**Problem statement**
The expected answer holds every line from the first line of the data below through the line containing "s.home := rfl", exactly as written, and no other line.

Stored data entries
@[simp] theorem State.setTile_agenda (s : State) (n : Nat) (x : Tile) : (s.setTile n x).agenda = s.agenda := rfl
@[simp] theorem State.setTile_fresh (s : State) (n : Nat) (x : Tile) : (s.setTile n x).fresh = s.fresh := rfl
@[simp] theorem State.setTile_cur (s : State) (n : Nat) (x : Tile) : (s.setTile n x).cur = s.cur := rfl
@[simp] theorem State.setTile_mem (s : State) (n : Nat) (x : Tile) : (s.setTile n x).mem = s.mem := rfl
@[simp] theorem State.setTile_poison (s : State) (n : Nat) (x : Tile) : (s.setTile n x).poison = s.poison := rfl
@[simp] theorem State.setTile_cores (s : State) (n : Nat) (x : Tile) : (s.setTile n x).cores = s.cores := rfl
@[simp] theorem State.setTile_gangs (s : State) (n : Nat) (x : Tile) : (s.setTile n x).gangs = s.gangs := rfl
@[simp] theorem State.setTile_teams (s : State) (n : Nat) (x : Tile) : (s.setTile n x).teams = s.teams := rfl
@[simp] theorem State.setTile_launches (s : State) (n : Nat) (x : Tile) : (s.setTile n x).launches = s.launches := rfl
@[simp] theorem State.setTile_past (s : State) (n : Nat) (x : Tile) : (s.setTile n x).past = s.past := rfl
@[simp] theorem State.setTile_quarters (s : State) (n : Nat) (x : Tile) : (s.setTile n x).quarters = s.quarters := rfl
@[simp] theorem State.setTile_mats (s : State) (n : Nat) (x : Tile) : (s.setTile n x).mats = s.mats := rfl
@[simp] theorem State.setTile_copies (s : State) (n : Nat) (x : Tile) : (s.setTile n x).copies = s.copies := rfl
@[simp] theorem State.setTile_reds (s : State) (n : Nat) (x : Tile) : (s.setTile n x).reds = s.reds := rfl
@[simp] theorem State.setTile_tables (s : State) (n : Nat) (x : Tile) : (s.setTile n x).tables = s.tables := rfl
@[simp] theorem State.setTile_home (s : State) (n : Nat) (x : Tile) : (s.setTile n x).home = s.home := rfl
@[simp] theorem State.setTile_owners (s : State) (n : Nat) (x : Tile) : (s.setTile n x).owners = s.owners := rfl
@[simp] theorem State.setTile_rflags (s : State) (n : Nat) (x : Tile) : (s.setTile n x).rflags = s.rflags := rfl
@[simp] theorem State.setTile_rcbs (s : State) (n : Nat) (x : Tile) : (s.setTile n x).rcbs = s.rcbs := rfl
@[simp] theorem State.setTile_queues (s : State) (n : Nat) (x : Tile) : (s.setTile n x).queues = s.queues := rfl
@[simp] theorem State.setTile_visit (s : State) (n : Nat) (x : Tile) : (s.setTile n x).visit = s.visit := rfl
@[simp] theorem State.setTile_quiet (s : State) (n : Nat) (x : Tile) : (s.setTile n x).quiet = s.quiet := rfl
@[simp] theorem State.setTile_handles (s : State) (n : Nat) (x : Tile) : (s.setTile n x).handles = s.handles := rfl
@[simp] theorem State.setTile_panels (s : State) (n : Nat) (x : Tile) : (s.setTile n x).panels = s.panels := rfl
@[simp] theorem State.setTile_vds (s : State) (n : Nat) (x : Tile) : (s.setTile n x).vds = s.vds := rfl
@[simp] theorem State.setTile_slice (s : State) (n : Nat) (x : Tile) : (s.setTile n x).slice = s.slice := rfl
@[simp] theorem State.setTile_saved (s : State) (n : Nat) (x : Tile) : (s.setTile n x).saved = s.saved := rfl
@[simp] theorem State.setTile_reserved (s : State) (n : Nat) (x : Tile) : (s.setTile n x).reserved = s.reserved := rfl
@[simp] theorem State.setTile_meters (s : State) (n : Nat) (x : Tile) : (s.setTile n x).meters = s.meters := rfl
@[simp] theorem State.setTile_used (s : State) (n : Nat) (x : Tile) : (s.setTile n x).used = s.used := rfl
@[simp] theorem State.setTile_report (s : State) (n : Nat) (x : Tile) : (s.setTile n x).report = s.report := rfl
@[simp] theorem State.setTile_epoch (s : State) (n : Nat) (x : Tile) : (s.setTile n x).epoch = s.epoch := rfl
@[simp] theorem State.setTile_highWater (s : State) (n : Nat) (x : Tile) : (s.setTile n x).highWater = s.highWater := rfl
@[simp] theorem State.setTile_mailbox (s : State) (n : Nat) (x : Tile) : (s.setTile n x).mailbox = s.mailbox := rfl
@[simp] theorem State.setTile_ready (s : State) (n : Nat) (x : Tile) : (s.setTile n x).ready = s.ready := rfl
@[simp] theorem State.setTile_train (s : State) (n : Nat) (x : Tile) : (s.setTile n x).train = s.train := rfl
@[simp] theorem State.setTile_links (s : State) (n : Nat) (x : Tile) : (s.setTile n x).links = s.links := rfl
@[simp] theorem State.setTile_windows (s : State) (n : Nat) (x : Tile) : (s.setTile n x).windows = s.windows := rfl
@[simp] theorem State.setTile_routes (s : State) (n : Nat) (x : Tile) : (s.setTile n x).routes = s.routes := rfl
@[simp] theorem State.setTile_refused (s : State) (n : Nat) (x : Tile) : (s.setTile n x).refused = s.refused := rfl
@[simp] theorem State.setTile_hdm (s : State) (n : Nat) (x : Tile) : (s.setTile n x).hdm = s.hdm := rfl
@[simp] theorem State.setTile_hostLines (s : State) (n : Nat) (x : Tile) : (s.setTile n x).hostLines = s.hostLines := rfl
@[simp] theorem State.setTile_reply (s : State) (n : Nat) (x : Tile) : (s.setTile n x).reply = s.reply := rfl
@[simp] theorem State.setTile_waiting (s : State) (n : Nat) (x : Tile) : (s.setTile n x).waiting = s.waiting := rfl
@[simp] theorem State.setTile_errors (s : State) (n : Nat) (x : Tile) : (s.setTile n x).errors = s.errors := rfl
@[simp] theorem State.setTile_latent (s : State) (n : Nat) (x : Tile) : (s.setTile n x).latent = s.latent := rfl
@[simp] theorem State.setTile_reportSeq (s : State) (n : Nat) (x : Tile) : (s.setTile n x).reportSeq = s.reportSeq := rfl
@[simp] theorem State.setTile_deadPrev (s : State) (n : Nat) (x : Tile) : (s.setTile n x).deadPrev = s.deadPrev := rfl
@[simp] theorem State.setTile_kept (s : State) (n : Nat) (x : Tile) : (s.setTile n x).kept = s.kept := rfl
@[simp] theorem State.setTile_throttled (s : State) (n : Nat) (x : Tile) : (s.setTile n x).throttled = s.throttled := rfl
@[simp] theorem State.setTile_nextTeam (s : State) (n : Nat) (x : Tile) : (s.setTile n x).nextTeam = s.nextTeam := rfl
@[simp] theorem State.setTile_nextLaunch (s : State) (n : Nat) (x : Tile) : (s.setTile n x).nextLaunch = s.nextLaunch := rfl
@[simp] theorem State.setTile_nextCmd (s : State) (n : Nat) (x : Tile) : (s.setTile n x).nextCmd = s.nextCmd := rfl
@[simp] theorem State.setTile_mclock (s : State) (n : Nat) (x : Tile) : (s.setTile n x).mclock = s.mclock := rfl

**Response**
@[simp] theorem State.setTile_agenda (s : State) (n : Nat) (x : Tile) : (s.setTile n x).agenda = s.agenda := rfl
@[simp] theorem State.setTile_fresh (s : State) (n : Nat) (x : Tile) : (s.setTile n x).fresh = s.fresh := rfl
@[simp] theorem State.setTile_cur (s : State) (n : Nat) (x : Tile) : (s.setTile n x).cur = s.cur := rfl
@[simp] theorem State.setTile_mem (s : State) (n : Nat) (x : Tile) : (s.setTile n x).mem = s.mem := rfl
@[simp] theorem State.setTile_poison (s : State) (n : Nat) (x : Tile) : (s.setTile n x).poison = s.poison := rfl
@[simp] theorem State.setTile_cores (s : State) (n : Nat) (x : Tile) : (s.setTile n x).cores = s.cores := rfl
@[simp] theorem State.setTile_gangs (s : State) (n : Nat) (x : Tile) : (s.setTile n x).gangs = s.gangs := rfl
@[simp] theorem State.setTile_teams (s : State) (n : Nat) (x : Tile) : (s.setTile n x).teams = s.teams := rfl
@[simp] theorem State.setTile_launches (s : State) (n : Nat) (x : Tile) : (s.setTile n x).launches = s.launches := rfl
@[simp] theorem State.setTile_past (s : State) (n : Nat) (x : Tile) : (s.setTile n x).past = s.past := rfl
@[simp] theorem State.setTile_quarters (s : State) (n : Nat) (x : Tile) : (s.setTile n x).quarters = s.quarters := rfl
@[simp] theorem State.setTile_mats (s : State) (n : Nat) (x : Tile) : (s.setTile n x).mats = s.mats := rfl
@[simp] theorem State.setTile_copies (s : State) (n : Nat) (x : Tile) : (s.setTile n x).copies = s.copies := rfl
@[simp] theorem State.setTile_reds (s : State) (n : Nat) (x : Tile) : (s.setTile n x).reds = s.reds := rfl
@[simp] theorem State.setTile_tables (s : State) (n : Nat) (x : Tile) : (s.setTile n x).tables = s.tables := rfl
@[simp] theorem State.setTile_home (s : State) (n : Nat) (x : Tile) : (s.setTile n x).home = s.home := rfl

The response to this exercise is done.